Chastened but undeterred, Lawrence picked up the plans a few months later. Her architects were blunt: They said she could not afford to work with any of the contractors who regularly bid on their jobs. Lawrence would need to find her own contractor.
She did. Lawrence saw Goldberg General Contracting’s name in a Chicago magazine article. She left a message asking if they would recommend a less-expensive firm.
Jeff Berry, Goldberg’s vice president, called back and asked, “How do you know you can’t afford us?” At about $250,000, Lawrence’s project was about half the size that Goldberg preferred, but Berry saw an opportunity to get a foot in the door with Burns + Beyerl.
Four years after her gut-rehab was substantially finished, there are still holes in the ceiling with dangling wires where light fixtures should hang. Woodwork on the second floor needs to be stripped and painted. Other trim has never been stained or varnished. Her living room has no couch or chairs, and her bedroom is bare except for an ironing board and a mattress on a metal frame.
Expenses connected to older homes never really stop coming, Lawrence has discovered.
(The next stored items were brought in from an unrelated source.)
/-- Stores and code writes (R30, R134). DESIGN CHOICE (log 105): of a code word written more than once since the last IFENCE the old value is
that before the first write. -/
def commitStores (i : Issue) (s : State) : State :=
  let s := mergeRead (trailRead s i.stores) i.whole (i.stores ++ codeBytes i)
  let t := if i.stores = [] then s.tile else sramPut s.tile true i.whole i.stores
  let old := i.codes.foldl (fun l p => if l.any (fun q => q.1 = p.1) then l else l ++ [(p.1, BitVec.ofNat 32 (readLe t.mem p.1 4))]) t.stale
  let t := if i.codes = [] then t else sramPut { t with stale := old } false i.whole (codeBytes i)
  { s with tile := t }

/-- The operation of the E slot, unless it has opened an event (R123, R126). -/
def commitOp (i : Issue) (s : State) : State :=
  match i.event, i.ops with
  | none, o :: _ =>
    let (ids, s) := takeRanges i.spans s
    issueOp (pendTok s o.tok) { o with rng := ids }
  | _, _ => s

/-- Bits of a mask set at the places given. -/
def setAll {w : Nat} (v : BitVec w) (l : List Nat) (b : Nat) : BitVec w := l.foldl (fun v k => setBits v k 1 b) v

/-- Results by ascending slot address (R355). -/
def slotOrder (l : List (Nat × Flight)) : List Flight := (sortBy (fun a b => decide (a.1 ≤ b.1)) l).map (·.2)

/-- The results of the bundle join those in flight; tags, valid bits, the prefix and the generator change at issue (R58, R167, R171 to R173). -/
def commitUnits (i : Issue) (t : Tile) : Tile :=
  let th := t.th
  let th := { th with flights := th.flights ++ slotOrder i.flights, rowOk := setAll th.rowOk (i.rows.map (·.1)) 1,
                      tag := i.rows.foldl (fun v p => setBits v p.1 1 (if p.2 then 1 else 0)) th.tag, latchOk := setAll th.latchOk i.latches 1,
                      pfx := if t.sup then th.pfx else i.pfx }
  let t := { t with th := th }
  let t := match i.seed with
    | some v => cwPut t 0x002 v
    | none => t
  let t := match i.vsave with
    | some v => cwPut t 0x008 v
    | none => t
  match i.mgset with
  | some (g, v) => updRt t (fun r => { r with mgnew := r.mgnew ++ [(g, BitVec.ofNat 5 v)] })
  | none => t

/-- SPAWN, SPAWNR and POP (R283, R284). -/
def commitTask (i : Issue) (t : Tile) (now : Nat) : Tile :=
  let t := match i.spawn with
    | some (true, r) => addReady t (.fresh r now)
    | some (false, r) => updDisp (pushDeque t r) (fun d => { d with pushed := some (now, t.disp.deque.length) })
    | none => t
  match i.popped, t.disp.deque.getLast? with
  | some a, some r => updDisp (sramWrite t false (atAddr a (recBytes r))) (fun d => { d with deque := d.deque.dropLast, popped := some now })
  | _, _ => t

/-- The switch that a SYS action makes: YIELD, SUSPEND or EXIT that switches is a taken transfer (R273). -/
def switching (t : Tile) (i : Issue) : Bool := match i.sys with
  | some (0x18, _) => yields t
  | some (0x19, a) => suspends t (a.setWidth 5)
  | some (0x1A, _) => true
  | _ => false

/-- SIGACC and SIGCTL.SKIP after a user bundle (R105). -/
def commitSig (i : Issue) (taken : Bool) (t : Tile) : Tile :=
  match i.sig with
  | some _ => cwPut (cwPut t 0x110 (cwGet t 0x110 &&& ~~~(2 : W64))) 0x111 0xFFFF
  | none =>
    let c := crcWords (BitVec.ofNat 16 (bitsOf (cwGet t 0x111) 0 16)) i.words
    cwPut t 0x111 ((if taken then crcBit c true else c).setWidth 64)

/-- The loop state, the running check and the address of the next bundle (R97 to R105). The loop state that LOOP writes governs the bundles
after it, so the loop end of its own bundle is decided by the state before it. The bundle of a completing trap takes the back-edge but makes
no taken transfer, and only its trap's squashed cycles follow it (R354, R363). -/
def commitFlow (i : Issue) (t : Tile) : Tile :=
  let user := !t.sup
  let own := i.jump.isSome || switching t i
  let lc0 := cwGet t 0x070
  let lc1 := cwGet t 0x071
  let (l0, l1, back) := if user && !own && !i.lpop then loopEnd lc0 lc1 i.addr.toNat else (lc0, lc1, none)
  let (l0, l1) := match i.loops with
    | some (a, b) => if i.lpop then (a, b) else (a, if lcAct l0 then l0 else l1)
    | none => (l0, l1)
  let taken := own || (back.isSome && i.completing.isNone)
  let t := cwPut (cwPut t 0x070 l0) 0x071 l1
  let t := if user then commitSig i taken t else t
  let next : LAddr := match i.jump, back with
    | some a, _ => a
    | none, some a => BitVec.ofNat 21 a
    | none, none => i.addr + BitVec.ofNat 21 (4 * i.words.length)
  { t with th := { t.th with pc := next, squash := if i.jump.isSome || (back.isSome && i.completing.isNone) then 2 else 0 } }

/-- MASKP: the budget starts as PMASK leaves 0 (R368). -/
def maskTasks (t : Tile) : Tile :=
  if pmasked t then t else cwPut (updDisp t (fun d => { d with maskLeft := 4096 })) 0x104 (cwGet t 0x104 ||| 0x40000)

/-- The attempt that follows an RFE passes the debug events for which the bundle that it returns to has trapped (R392). -/
def passStop (t : Tile) : Tile :=
  let left := t.dbg.stops.dropWhile (fun p => decide (p.1 ≠ t.th.pc))
  match left with
  | p :: r => updDbg t (fun d => { d with passing := true, hits := p.2, hitPc := p.1, stops := if t.sup then r else [] })
  | [] => updDbg t (fun d => { d with passing := false, hits := [], stops := if t.sup then d.stops else [] })

/-- RFE: the supervisor's results land, then the handler returns (R365). It reads TPC and SSTAT as the bundles before its own leave them, since
its bundle's slots read before any of them writes (R30). -/
def doRfe (i : Issue) (t : Tile) (now : Nat) : Tile :=
  let earlier := settleFlights 24 { t with th := { t.th with flights := t.th.flights.take (t.th.flights.length - i.flights.length) } } now
  passStop (returnWith { settleFlights 24 t now with began := false } (cwGet earlier 0x101) (cwGet earlier 0x104))

/-- The system action of the bundle (R110, R290 to R292, R363 to R369). -/
def commitSys (i : Issue) (s : State) : State :=
  let t := s.tile
  let gone : Tile := { settleFlights 24 t (hereCyc s) with began := false }
  match i.sys with
  | some (0x01, _) => { s with tile := doRfe i t (hereCyc s) }
  | some (0x03, v) => { s with tile := { t with idle := some (v.setWidth 32) } }
  | some (0x04, _) => { s with tile := { t with stale := [], th := { t.th with squash := 2 } } }
  | some (0x05, _) => { s with tile := maskTasks t }
  | some (0x06, _) => { s with tile := clearMask t }
  | some (0x07, _) => { s with tile := { t with ltsb := [] } }
  | some (0x08, _) => { s with tile := { t with ltsb := i.ltLoaded } }
  | some (0x10, _) => { s with tile := updDisp t (fun d => { d with sync := some s.cyc }) }
  | some (0x18, _) => if yields t then { s with tile := doYield gone s.cyc } else s
  | some (0x19, v) => if suspends t (v.setWidth 5) then { s with tile := doSuspend gone (v.setWidth 5) s.cyc } else s
  | some (0x1A, _) => doExit { s with tile := gone }
  | _ => s

/-- A completing trap: the bundle has taken effect and the trap is taken before the next (R354, R364), after a halt that is due there (R384);
BRK with BRKH halts instead. -/
def commitTrap (i : Issue) (s : State) : State :=
  match i.completing with
  | none => s
  | some (code, v) =>
    if code = 0x14 && (cwGet s.tile 0x200).getLsbD 4 then { s with tile := updDbg s.tile (fun d => { d with want := some (d.want.getD 6) }) }
    else if (haltWanted s.tile).isSome then { s with tile := { s.tile with th := { s.tile.th with trap := some (code, v) } } }
    else
      let t := beginCycle s.tile (hereCyc s)
      takeTrap { s with tile := t } code v t.th.pc

/-- The accounts of an issue: the power budget, the step count, the masked pre-emption's budget, the debug attempt (R422, R388, R368, R392). -/
def commitCounts (i : Issue) (t : Tile) (now : Nat) : Tile :=
  let t := spendBudget { t with began := false, stall := none, hold64 := if i.hold64 then some (now + 1) else none, iss := Issue.empty, haloOld := [] } now
  let t := updDbg t (fun d => { d with passing := false, hits := [], stops := if t.sup then d.stops else [] })
  let t := spendCycle t
  if t.dbg.stepping then cwPut t 0x209 (cwGet t 0x209 - 1) else t

/-- The bundle issues: every effect that its slots have gathered is made (R30, R125, R354). `beats` counts the reads of its M slot. DESIGN CHOICE
(log 111): a YIELD finds the ready entry that a SPAWNR of its own bundle adds. -/
def commitBundle (s : State) (beats : Nat) : State :=
  let i := s.tile.iss
  let s := checkRead s (((i.reads.take beats).map (fun p => (upto p.2).map (fun k => p.1 + k))).flatten) 7 true
  let s := checkRead s (((i.reads.drop beats).map (fun p => (upto p.2).map (fun k => p.1 + k))).flatten) 5 true
  let s := commitOp i (commitStores i (commitEvent i s))
  let s := { s with tile := commitFlow i (commitTask i (commitUnits i s.tile) s.cyc) }
  let s := { s with tile := commitCounts i s.tile s.cyc }
  let s := commitTrap i (commitSys i s)
  { s with tile := traceNote s.tile (hereCyc s) }

/-! ## One attempt to issue -/

/-- The power controller lets the tile issue in this cycle (R422). -/
def budgetLeft (s : State) : Bool :=
  decide ((if s.tile.budgetAt = s.cyc / 64 then s.tile.budgetUsed else 0) < s.mgr.budget)

/-- The stalls on spans and entries (R123, R124, R176, R186, R250); `s1` is the state after the landings, to which a stall returns. DESIGN
CHOICE (log 27): an access that meets the span of a drain waits by inserted issue cycles, through which the drain comes to land. -/
def heldUp (s1 s2 : State) : Option State :=
  let t := s2.tile
  let i := t.iss
  if drainBlocked t i then some (insertCycle s1 .range)
  else if rangeBlocked t i then some (stallAt s1 .range)
  else if entriesShort t i || postedShort t i || timedShort t i then some (stallAt s1 .other)
  else none

/-- What comes before the causes of a bundle that opens an event: once nothing of condition 1 stalls it, a straggler's rollback at once; then the
drain of the results in flight; then its stalls (R299, R319, R321; log 81). -/
def eventWait (s1 s2 : State) : Option State :=
  if s2.tile.iss.event.isNone then none
  else match heldUp s1 s2, eventHold s2 with
    | none, .roll s3 => some (doRollback { s3 with tile := { s3.tile with iss := Issue.empty } })
    | held, hold =>
      if drainsFirst s2.tile s2.tile.iss then some (insertCycle s1 .other)
      else match held, hold with
        | some s', _ => some s'
        | none, .stall k => some (stallAt s1 k)
        | _, _ => none

/-- The trap that a bundle's causes give: the lowest code (R357); none where its completing trap has a lower one, with which the bundle takes
effect. DESIGN CHOICE (log 113): of a fault and a completing trap of one code the fault is taken. -/
def faultOf (s : State) (i : Issue) : Option (Nat × Nat × W64) :=
  match lowestCause i.causes, i.completing with
  | some c, some (k, _) => if c.1 ≤ k ∨ (sigContains s ∧ i.causes.any (fun d => d.1 = 0x19)) then some (if c.1 ≤ k then c else (0x19, c.2)) else none
  | c, _ => c

/-- The effects of a bundle whose completing trap has the lowest code: a SEND or action that MSGSIZE refuses has none, and a signature mismatch
leaves its record (R404, log 113). -/
def completed (s : State) : State :=
  let i := s.tile.iss
  let s := match i.causes.find? (fun c => c.1 = 0x19) with
    | some c => missSig s c.2.2
    | none => s
  updIss s (fun i => if i.causes.any (fun c => c.1 = 0x18) then { i with causes := [], ops := [], spans := [], toks := [] } else { i with causes := [] })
Last year, it was $12,000 to rebuild old chimneys. A $6,000 estimate to bring her fireplaces up to code sits on the kitchen island. She won’t be doing that this year. She may never have the tens of thousands of dollars that it would take to redo her home’s facade.
In late 2006, Lawrence changed jobs again. This time it was her own idea. She now works for HSBC, one of the world’s largest banks, writing procedures for mortgage lenders.
She has no credit card debt but says she is still afraid of spending money.
“I don’t have everything I want, but I have everything I need. I’ve been given a fantastic gift from my mom, and I need to take care of it. As long as I have a job, I’m fine.”